This review contains spoilers

every gameplay decision and story beat is baffling until you remember that hideki kamiya spent a decade trying in vain to create his dream game about the scalebound dragon, all the while enduring the glowing praise of yusuke hashimoto's bayonetta game over his. every day he spent painstakingly planning his doomed magnus opus was marred by his fanbase showering his former producer with adoration for the character, the genre, that he had invented years prior. the year bayonetta 2 was announced for the nintendo switch, under the deafening fanfare of smash bros fans who had only just learned of her existence, microsoft forced kamiya to bury his dream. scalebound was dead, and another man's bayonetta stood in its place. mocking him. his vision. his legacy. my god. they even used an audbrey hepburn song.

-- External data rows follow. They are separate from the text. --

-- ==== Sys2Proof/Machine/Types/Till.lean ====
section
/-! DEFINITION. The state of the Tills (chapter 10), the gradient masks and the step capture (chapter 11). -/

namespace Sys2Proof.Machine

/-- The counts of a command over a group (Table 10.10). -/
structure TillCounts where
  nonfinite : Nat := 0
  absurd : Nat := 0
  clamped : Nat := 0
  srSat : Nat := 0
  remClip : Nat := 0
  graftSkip : Nat := 0
  /-- Elements updated: no field of Table 10.10, but ELEMS of Table 10.5 counts them. -/
  updated : Nat := 0
  deriving DecidableEq, Repr

/-- A registered parameter group: its record (Table 10.1), its mask and its status (Table 10.10). -/
structure TillGroup where
  gid : Nat
  classM : Bool
  mxfp8 : Bool
  rule : Nat
  graft : Nat
  job : Byte
  wepoch : W16
  lepoch : W16
  srid : W32
  nelem : Nat
  base : Nat
  area : Nat
  digest : Nat
  lo : W32
  hi : W32
  beta1 : W32
  beta2 : W32
  eps : W32
  wd : W32
  ureject : W32
  /-- The bound mask (R332). -/
  mask : Option Nat := none
  outcome : Nat := 0
  step : W32 := 0
  unitsDone : Nat := 0
  counts : TillCounts := {}
  stale : Nat := 0
  faddr : W64 := 0
  /-- STEP of the digest table (Table 10.7). -/
  tableStep : W32 := 0xFFFFFFFF
  /-- Blocks of 2 MiB a poisoned unit marked for the next replica comparison (R612). -/
  diffBlocks : List Nat := []
  deriving DecidableEq, Repr

/-- One Till (Table 10.5). -/
structure TillInfo where
  /-- Pipelines in service. -/
  pipes : Nat := 4
  /-- Elements updated since reset. -/
  elems : W64 := 0
  deriving DecidableEq, Repr

/-- Who waits for a command write to be queued (R304). -/
inductive TillWho where
  | none
  /-- A local write of this owner. -/ | owner (o : ReqOwner)
  /-- A WRITE packet, which is answered once queued: source, RID and tags. -/ | packet (src : Nat) (rid : W16) (tags : W64)
  deriving DecidableEq, Repr

/-- Whether what waits is the write of a thread's move. -/
def TillWho.writeOf (w : TillWho) (t : Nat) : Bool :=
  match w with
  | .owner o => o.writeOf t
  | _ => false

/-- A command write (R304): the issuing part, and the 128 bytes of Table 10.6. -/
structure TillPost where
  src : Nat
  bytes : List Byte
  who : TillWho := .none
  deriving DecidableEq, Repr

/-- The command that the Tills run (R305). -/
structure TillRun where
  src : Nat
  bytes : List Byte
  /-- The group, when registered. -/
  gid : Option Nat
  /-- 0 while it runs; the outcome of a command that does nothing: 2 STALE, 3 INVALID. -/
  refused : Nat := 0
  /-- Units written, and units left unwritten by an error or a failed Till. -/
  done : List Nat := []
  bad : List Nat := []
  /-- Units done per Till. -/
  perTill : SMap Nat := []
  tillFailed : Bool := false
  faddr : W64 := 0
  /-- Tills paused on a translation fault (R308): stack, fault id and unit. -/
  paused : List (Nat × Nat × Nat) := []
  counts : TillCounts := {}
  /-- The digest table is written; its remote writes may still be on their way. -/
  digested : Bool := false
  deriving DecidableEq, Repr

/-- The Tills of the part. -/
structure Till where
  groups : List TillGroup := []
  stacks_ : SMap TillInfo := []
  queue : List TillPost := []
  /-- Writes that found the queue full. -/
  waiting : List TillPost := []
  run : Option TillRun := none
  /-- Groups whose snapshot copy is still to be made: no command of them starts (R618). -/
  copying : List Nat := []
  deriving DecidableEq, Repr

/-- A gradient mask (Table 11.4). -/
structure Mask where
  mid : Nat
  bitmapMode : Bool
  job : Byte
  rows : Nat
  cols : Nat
  bitmap : Nat
  ranges : List (Nat × Nat)
  deriving DecidableEq, Repr

/-- A region of a capture (R340). -/
structure Region_ where
  va : Nat
  len : Nat
  start : Bool
  end_ : Bool
  deriving DecidableEq, Repr

/-- Step capture as configured (R340), per job. -/
structure ReplayCfg where
  job : Byte
  hall : Nat
  /-- 1 every step, 2 only step `step`. -/
  mode : Nat
  step : W32
  buf : Nat
  batch : Nat
  regions : List Region_
  /-- The record written next, and the record open: graph and record index. -/
  next : Nat := 0
  open_ : Option (Nat × Nat) := none
  deriving DecidableEq, Repr

/-- A replay that runs (R345). -/
structure ReplayRun where
  graph : Nat
  job : Byte
  /-- The hall whose capture buffer holds the record. -/
  hall : Nat
  noupdate : Bool
  c : Nat
  record : Nat
  deriving DecidableEq, Repr

/-- Step capture and replay. -/
structure Replay where
  cfgs : List ReplayCfg := []
  /-- Digests of resident graphs' images, computed at the first capture (R342), per handle. -/
  graphDigs : SMap (List Byte) := []
  runs : List ReplayRun := []
  deriving DecidableEq, Repr

end Sys2Proof.Machine
end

but if kamiya couldn't have his dream, he would at least have his revenge. as executive director on bayonetta 3, he would make a new game for his scalebound dragon. a game where even when you are mercifully granted the privilege of playing as bayonetta and not some half baked side character, you are still never really playing as bayonetta, because her true strength lies in the scalebound dragon. all combat will revolve around the scalebound dragon. the gorgeous cities of vigrid and noatun will be muddied over and stretched into drab, lifeless open worlds to accommodate the scalebound dragon. enemies that get too close to the camera will morph into indecipherable blobs of grey and green sega saturn dithering so that they can fight the scalebound dragon. you will love the scalebound dragon. and bayonetta will be utterly obliterated, every version of her, across time and space, until the witch hunts are over forever.